DATA RECORDS:
-- ==== Sys2Proof/Machine/Converter.lean ====
section
/-! DEFINITION. The AQI converter (43_aqi.md): truncation, band selection, the linear interpolation primitive, rounding,
and the function `aqi(p, s, c)`, all in exact rational arithmetic (R202). -/

namespace Sys2Proof.Machine

/-- The table number `t = 2 × STD + POL` (30_encoding.md R95). -/
def tableNumber (p : Pollutant) (d : Standard) : Nat :=
  2 * (standardCode d).toNat + (pollutantCode p).toNat

/-- `conc_low` of a band, in µg/m³ (R203). -/
def concLow (b : Config.Band) : ℚ := (b.cl10 : ℚ) / 10

/-- `conc_high` of a band, in µg/m³ (R203). -/
def concHigh (b : Config.Band) : ℚ := (b.ch10 : ℚ) / 10

/-- Truncation to one decimal place, `floor(10 × c) / 10` (R208). -/
def truncTenth (c : ℚ) : ℚ := (⌊10 * c⌋ : ℚ) / 10

/-- `c'`: truncated for table 0 (PM2.5-US) only (R208). -/
def adjusted (p : Pollutant) (d : Standard) (c : ℚ) : ℚ :=
  if tableNumber p d = 0 then truncTenth c else c

/-- The band test: half-open for the US tables, closed for the China tables (R209). -/
def inBand (d : Standard) (c : ℚ) (b : Config.Band) : Bool :=
  match d with
  | .us => decide (concLow b ≤ c) && decide (c < concHigh b)
  | .china => decide (concLow b ≤ c) && decide (c ≤ concHigh b)

/-- The linear interpolation primitive (R210). -/
def lin (c : ℚ) (b : Config.Band) : ℚ :=
  (c - concLow b) / (concHigh b - concLow b) * ((b.ah : ℚ) - (b.al : ℚ)) + (b.al : ℚ)

/-- Rounding to the nearest integer, a tie going away from zero (R211). -/
def rnd (x : ℚ) : ℤ := if 0 ≤ x then ⌊x + 1 / 2⌋ else -⌊-x + 1 / 2⌋

/-- The score of an adjusted concentration in a table: 0 below 0, the first band that matches in ascending order,
`OUT_OF_RANGE` where none does (R212). -/
def scoreIn (t : List Config.Band) (d : Standard) (c : ℚ) : Nat :=
  if c < 0 then 0
  else match t.find? (inBand d c) with
    | some b => (rnd (lin c b)).toNat
    | none => Config.outOfRange

/-- `aqi(p, s, c)` over a breakpoint ROM (R212, R213). -/
def aqiWith (rom : Nat → List Config.Band) (p : Pollutant) (d : Standard) (c : Conc) : Nat :=
  match c with
  | .nan => Config.outOfRange
  | .negInf => 0
  | .posInf => Config.outOfRange
  | .finite c => scoreIn (rom (tableNumber p d)) d (adjusted p d c)

/-- `aqi(p, s, c)` over the machine's ROM (R212, R44). -/
def aqi (p : Pollutant) (d : Standard) (c : Conc) : Nat := aqiWith Config.aqiTable p d c

/-- The score as an AQI register or RESULT holds it: 32 bits, so that 99999 fits (10_state.md R25). -/
def aqiScore (p : Pollutant) (d : Standard) (c : Conc) : Word := BitVec.ofNat 32 (aqi p d c)

end Sys2Proof.Machine
end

WHAT IS BEING ASKED:
In the listing above, start at the line with "else match t.find? (inBand d c) with", go on through the line with "(10_state.md R25). -/", and copy each of those lines exactly; leave out all the rest.

THE COMPLETED TASK:
  else match t.find? (inBand d c) with
    | some b => (rnd (lin c b)).toNat
    | none => Config.outOfRange

/-- `aqi(p, s, c)` over a breakpoint ROM (R212, R213). -/
def aqiWith (rom : Nat → List Config.Band) (p : Pollutant) (d : Standard) (c : Conc) : Nat :=
  match c with
  | .nan => Config.outOfRange
  | .negInf => 0
  | .posInf => Config.outOfRange
  | .finite c => scoreIn (rom (tableNumber p d)) d (adjusted p d c)

/-- `aqi(p, s, c)` over the machine's ROM (R212, R44). -/
def aqi (p : Pollutant) (d : Standard) (c : Conc) : Nat := aqiWith Config.aqiTable p d c

/-- The score as an AQI register or RESULT holds it: 32 bits, so that 99999 fits (10_state.md R25). -/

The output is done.